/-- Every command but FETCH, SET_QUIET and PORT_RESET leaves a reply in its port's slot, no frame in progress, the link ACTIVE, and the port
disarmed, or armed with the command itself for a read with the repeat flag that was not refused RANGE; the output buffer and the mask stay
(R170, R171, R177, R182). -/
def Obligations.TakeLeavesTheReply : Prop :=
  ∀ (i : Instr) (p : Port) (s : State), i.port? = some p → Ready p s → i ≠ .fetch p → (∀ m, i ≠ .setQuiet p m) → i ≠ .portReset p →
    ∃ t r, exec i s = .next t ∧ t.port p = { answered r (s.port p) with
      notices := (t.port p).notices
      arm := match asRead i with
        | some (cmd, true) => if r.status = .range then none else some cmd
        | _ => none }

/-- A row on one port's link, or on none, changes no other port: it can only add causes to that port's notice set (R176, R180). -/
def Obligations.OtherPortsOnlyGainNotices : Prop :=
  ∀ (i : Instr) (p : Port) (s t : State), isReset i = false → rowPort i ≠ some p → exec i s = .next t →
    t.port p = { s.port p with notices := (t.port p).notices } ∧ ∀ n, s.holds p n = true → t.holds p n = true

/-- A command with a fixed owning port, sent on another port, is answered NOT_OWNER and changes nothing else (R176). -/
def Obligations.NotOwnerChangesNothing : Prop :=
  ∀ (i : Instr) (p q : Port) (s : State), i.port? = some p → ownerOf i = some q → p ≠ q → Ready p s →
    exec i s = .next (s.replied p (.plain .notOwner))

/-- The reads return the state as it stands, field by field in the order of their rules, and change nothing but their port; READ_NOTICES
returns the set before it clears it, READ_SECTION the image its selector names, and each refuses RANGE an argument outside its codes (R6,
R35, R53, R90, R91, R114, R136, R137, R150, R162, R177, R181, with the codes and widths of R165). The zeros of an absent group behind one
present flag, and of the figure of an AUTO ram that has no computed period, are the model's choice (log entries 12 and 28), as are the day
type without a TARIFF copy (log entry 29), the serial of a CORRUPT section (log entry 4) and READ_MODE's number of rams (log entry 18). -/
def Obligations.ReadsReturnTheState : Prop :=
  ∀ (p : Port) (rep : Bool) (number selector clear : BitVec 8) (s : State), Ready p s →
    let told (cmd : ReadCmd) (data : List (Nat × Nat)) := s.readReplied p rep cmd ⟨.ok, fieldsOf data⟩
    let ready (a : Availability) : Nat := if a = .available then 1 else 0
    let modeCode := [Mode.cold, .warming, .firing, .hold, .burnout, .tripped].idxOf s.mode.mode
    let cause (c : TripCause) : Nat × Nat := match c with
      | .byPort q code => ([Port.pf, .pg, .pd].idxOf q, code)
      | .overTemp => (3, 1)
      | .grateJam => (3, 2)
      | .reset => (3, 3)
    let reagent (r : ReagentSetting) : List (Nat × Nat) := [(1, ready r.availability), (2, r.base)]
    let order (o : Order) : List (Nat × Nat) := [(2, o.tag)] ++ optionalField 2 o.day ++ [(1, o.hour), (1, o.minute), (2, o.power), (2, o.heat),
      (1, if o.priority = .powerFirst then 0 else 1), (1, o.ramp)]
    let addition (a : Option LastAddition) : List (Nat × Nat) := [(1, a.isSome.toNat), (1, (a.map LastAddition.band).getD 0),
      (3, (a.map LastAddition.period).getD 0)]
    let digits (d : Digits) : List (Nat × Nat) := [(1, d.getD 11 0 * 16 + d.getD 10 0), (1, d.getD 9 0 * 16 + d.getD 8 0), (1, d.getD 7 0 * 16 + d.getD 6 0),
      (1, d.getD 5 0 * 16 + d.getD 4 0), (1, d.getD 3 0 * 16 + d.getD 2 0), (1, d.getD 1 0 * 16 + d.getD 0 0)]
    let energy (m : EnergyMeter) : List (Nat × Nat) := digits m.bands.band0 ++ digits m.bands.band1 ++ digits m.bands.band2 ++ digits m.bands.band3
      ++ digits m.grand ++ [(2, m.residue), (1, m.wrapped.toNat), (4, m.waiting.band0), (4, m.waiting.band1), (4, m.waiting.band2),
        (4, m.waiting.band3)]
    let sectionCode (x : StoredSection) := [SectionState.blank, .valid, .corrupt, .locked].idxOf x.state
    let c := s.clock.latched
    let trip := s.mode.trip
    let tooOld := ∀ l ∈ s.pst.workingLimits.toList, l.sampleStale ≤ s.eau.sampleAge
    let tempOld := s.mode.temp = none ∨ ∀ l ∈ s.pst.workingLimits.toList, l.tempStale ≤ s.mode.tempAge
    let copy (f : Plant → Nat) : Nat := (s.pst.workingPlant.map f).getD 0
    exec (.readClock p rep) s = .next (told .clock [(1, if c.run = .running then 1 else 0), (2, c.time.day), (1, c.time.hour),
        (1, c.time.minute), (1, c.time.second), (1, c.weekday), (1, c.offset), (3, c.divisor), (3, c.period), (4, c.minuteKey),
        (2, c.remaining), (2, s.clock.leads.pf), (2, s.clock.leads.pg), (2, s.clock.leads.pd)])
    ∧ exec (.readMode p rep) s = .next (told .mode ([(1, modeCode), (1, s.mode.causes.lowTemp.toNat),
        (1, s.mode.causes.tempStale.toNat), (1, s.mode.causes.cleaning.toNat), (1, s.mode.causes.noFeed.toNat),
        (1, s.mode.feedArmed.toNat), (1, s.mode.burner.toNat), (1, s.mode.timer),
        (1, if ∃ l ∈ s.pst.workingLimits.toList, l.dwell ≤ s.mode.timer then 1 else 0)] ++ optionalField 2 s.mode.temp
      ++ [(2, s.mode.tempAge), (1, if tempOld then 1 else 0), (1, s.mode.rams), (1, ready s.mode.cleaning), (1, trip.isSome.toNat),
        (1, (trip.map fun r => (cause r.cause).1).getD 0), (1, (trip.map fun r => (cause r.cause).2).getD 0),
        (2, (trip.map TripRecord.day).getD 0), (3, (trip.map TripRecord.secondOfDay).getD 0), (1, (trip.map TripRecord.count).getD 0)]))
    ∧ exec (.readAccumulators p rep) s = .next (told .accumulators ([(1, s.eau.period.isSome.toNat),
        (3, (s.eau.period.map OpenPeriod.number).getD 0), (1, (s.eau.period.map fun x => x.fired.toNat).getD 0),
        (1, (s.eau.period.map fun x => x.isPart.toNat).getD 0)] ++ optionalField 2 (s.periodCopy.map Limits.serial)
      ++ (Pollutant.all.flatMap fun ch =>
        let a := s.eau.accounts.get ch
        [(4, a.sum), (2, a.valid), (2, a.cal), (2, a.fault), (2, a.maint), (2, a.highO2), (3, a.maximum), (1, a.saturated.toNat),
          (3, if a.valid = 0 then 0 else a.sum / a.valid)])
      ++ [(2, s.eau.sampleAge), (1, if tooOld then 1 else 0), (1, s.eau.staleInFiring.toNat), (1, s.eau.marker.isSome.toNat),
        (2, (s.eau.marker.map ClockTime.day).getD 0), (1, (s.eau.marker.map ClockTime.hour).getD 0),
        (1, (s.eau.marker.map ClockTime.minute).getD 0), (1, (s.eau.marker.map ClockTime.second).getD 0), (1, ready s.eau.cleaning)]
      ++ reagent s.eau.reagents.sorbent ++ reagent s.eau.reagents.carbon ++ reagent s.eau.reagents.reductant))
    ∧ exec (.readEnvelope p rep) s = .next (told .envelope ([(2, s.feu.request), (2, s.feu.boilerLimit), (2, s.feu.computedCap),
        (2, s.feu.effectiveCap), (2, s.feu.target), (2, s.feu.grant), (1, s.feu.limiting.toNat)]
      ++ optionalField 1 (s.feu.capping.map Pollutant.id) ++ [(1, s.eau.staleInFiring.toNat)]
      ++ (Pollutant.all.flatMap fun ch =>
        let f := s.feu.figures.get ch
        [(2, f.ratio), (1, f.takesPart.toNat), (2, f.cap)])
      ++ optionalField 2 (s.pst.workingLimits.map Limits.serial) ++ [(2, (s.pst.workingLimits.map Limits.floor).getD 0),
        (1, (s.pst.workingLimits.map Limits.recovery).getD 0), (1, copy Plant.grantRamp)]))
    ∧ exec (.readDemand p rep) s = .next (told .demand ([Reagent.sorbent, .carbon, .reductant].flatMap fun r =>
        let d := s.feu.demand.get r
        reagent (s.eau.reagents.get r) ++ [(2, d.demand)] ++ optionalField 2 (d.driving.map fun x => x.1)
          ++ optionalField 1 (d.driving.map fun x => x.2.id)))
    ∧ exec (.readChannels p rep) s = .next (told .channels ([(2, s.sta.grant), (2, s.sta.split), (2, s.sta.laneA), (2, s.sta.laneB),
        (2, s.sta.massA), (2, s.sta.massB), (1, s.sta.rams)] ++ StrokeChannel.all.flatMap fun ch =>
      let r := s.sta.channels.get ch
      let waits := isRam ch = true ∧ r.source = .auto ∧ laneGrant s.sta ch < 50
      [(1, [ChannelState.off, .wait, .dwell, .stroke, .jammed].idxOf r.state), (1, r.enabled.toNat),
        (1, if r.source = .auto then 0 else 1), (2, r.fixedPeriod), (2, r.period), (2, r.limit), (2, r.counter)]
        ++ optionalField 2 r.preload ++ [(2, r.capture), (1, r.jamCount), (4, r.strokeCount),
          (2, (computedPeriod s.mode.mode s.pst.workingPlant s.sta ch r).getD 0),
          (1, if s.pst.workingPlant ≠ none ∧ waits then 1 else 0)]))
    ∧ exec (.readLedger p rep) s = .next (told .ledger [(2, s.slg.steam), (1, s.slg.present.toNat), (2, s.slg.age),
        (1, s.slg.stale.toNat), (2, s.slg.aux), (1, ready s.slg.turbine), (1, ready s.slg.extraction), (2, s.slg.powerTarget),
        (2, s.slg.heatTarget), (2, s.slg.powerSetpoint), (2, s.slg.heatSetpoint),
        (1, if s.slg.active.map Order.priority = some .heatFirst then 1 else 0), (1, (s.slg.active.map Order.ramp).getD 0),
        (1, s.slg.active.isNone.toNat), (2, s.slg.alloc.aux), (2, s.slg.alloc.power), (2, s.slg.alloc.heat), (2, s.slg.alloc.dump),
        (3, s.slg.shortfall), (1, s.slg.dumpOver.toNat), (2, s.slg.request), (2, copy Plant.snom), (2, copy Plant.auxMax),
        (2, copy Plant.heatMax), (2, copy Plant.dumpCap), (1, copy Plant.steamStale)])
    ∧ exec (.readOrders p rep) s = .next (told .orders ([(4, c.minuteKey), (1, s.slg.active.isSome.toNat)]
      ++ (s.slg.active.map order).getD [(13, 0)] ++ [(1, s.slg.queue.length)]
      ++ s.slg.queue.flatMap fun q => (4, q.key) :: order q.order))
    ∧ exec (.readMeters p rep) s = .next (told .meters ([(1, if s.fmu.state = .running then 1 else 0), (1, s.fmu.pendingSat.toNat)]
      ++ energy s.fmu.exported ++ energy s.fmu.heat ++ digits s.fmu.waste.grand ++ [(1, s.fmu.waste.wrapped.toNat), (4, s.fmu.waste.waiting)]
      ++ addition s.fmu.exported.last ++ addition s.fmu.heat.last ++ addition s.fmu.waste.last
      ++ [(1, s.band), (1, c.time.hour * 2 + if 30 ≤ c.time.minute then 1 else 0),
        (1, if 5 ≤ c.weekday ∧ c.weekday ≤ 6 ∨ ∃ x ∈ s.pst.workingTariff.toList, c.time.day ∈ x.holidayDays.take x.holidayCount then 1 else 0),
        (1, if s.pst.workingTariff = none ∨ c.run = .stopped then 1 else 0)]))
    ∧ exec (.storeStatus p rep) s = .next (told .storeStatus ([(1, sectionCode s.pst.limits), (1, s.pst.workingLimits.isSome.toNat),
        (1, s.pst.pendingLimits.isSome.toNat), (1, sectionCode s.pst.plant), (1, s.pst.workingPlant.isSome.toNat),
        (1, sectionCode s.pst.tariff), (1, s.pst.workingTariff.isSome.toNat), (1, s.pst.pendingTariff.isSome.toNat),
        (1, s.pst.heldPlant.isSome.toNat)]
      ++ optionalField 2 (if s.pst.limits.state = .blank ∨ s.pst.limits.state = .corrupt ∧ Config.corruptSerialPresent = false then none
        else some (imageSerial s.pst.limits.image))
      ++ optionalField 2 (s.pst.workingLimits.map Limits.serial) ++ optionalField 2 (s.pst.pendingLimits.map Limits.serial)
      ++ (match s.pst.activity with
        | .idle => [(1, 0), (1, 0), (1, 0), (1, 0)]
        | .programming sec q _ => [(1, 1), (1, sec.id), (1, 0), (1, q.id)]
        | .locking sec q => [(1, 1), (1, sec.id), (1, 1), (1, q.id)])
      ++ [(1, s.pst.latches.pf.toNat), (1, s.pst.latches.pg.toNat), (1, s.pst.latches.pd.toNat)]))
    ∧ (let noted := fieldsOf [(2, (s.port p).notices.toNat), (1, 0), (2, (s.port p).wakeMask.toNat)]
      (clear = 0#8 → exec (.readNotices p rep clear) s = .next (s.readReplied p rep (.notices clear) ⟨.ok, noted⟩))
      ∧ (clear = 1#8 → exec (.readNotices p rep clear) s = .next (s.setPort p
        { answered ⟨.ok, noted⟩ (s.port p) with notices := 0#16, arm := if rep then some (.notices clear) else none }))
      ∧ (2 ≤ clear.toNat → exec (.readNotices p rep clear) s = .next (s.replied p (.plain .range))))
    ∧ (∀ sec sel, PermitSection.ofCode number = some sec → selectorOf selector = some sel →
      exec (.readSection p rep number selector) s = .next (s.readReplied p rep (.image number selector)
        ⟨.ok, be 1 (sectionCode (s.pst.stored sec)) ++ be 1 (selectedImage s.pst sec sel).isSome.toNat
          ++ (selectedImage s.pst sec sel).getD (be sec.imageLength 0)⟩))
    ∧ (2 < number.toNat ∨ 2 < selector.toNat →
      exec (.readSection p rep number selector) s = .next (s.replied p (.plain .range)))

★ ★ ★ ★ ★ ★ ★

Exercise instructions: Write out only the lines that run from the line containing "(4, m.waiting.band3)]" through the line containing "exec (.readClock p", both included, exactly as they appear above.

Response:
        (4, m.waiting.band3)]
    let sectionCode (x : StoredSection) := [SectionState.blank, .valid, .corrupt, .locked].idxOf x.state
    let c := s.clock.latched
    let trip := s.mode.trip
    let tooOld := ∀ l ∈ s.pst.workingLimits.toList, l.sampleStale ≤ s.eau.sampleAge
    let tempOld := s.mode.temp = none ∨ ∀ l ∈ s.pst.workingLimits.toList, l.tempStale ≤ s.mode.tempAge
    let copy (f : Plant → Nat) : Nat := (s.pst.workingPlant.map f).getD 0
    exec (.readClock p rep) s = .next (told .clock [(1, if c.run = .running then 1 else 0), (2, c.time.day), (1, c.time.hour),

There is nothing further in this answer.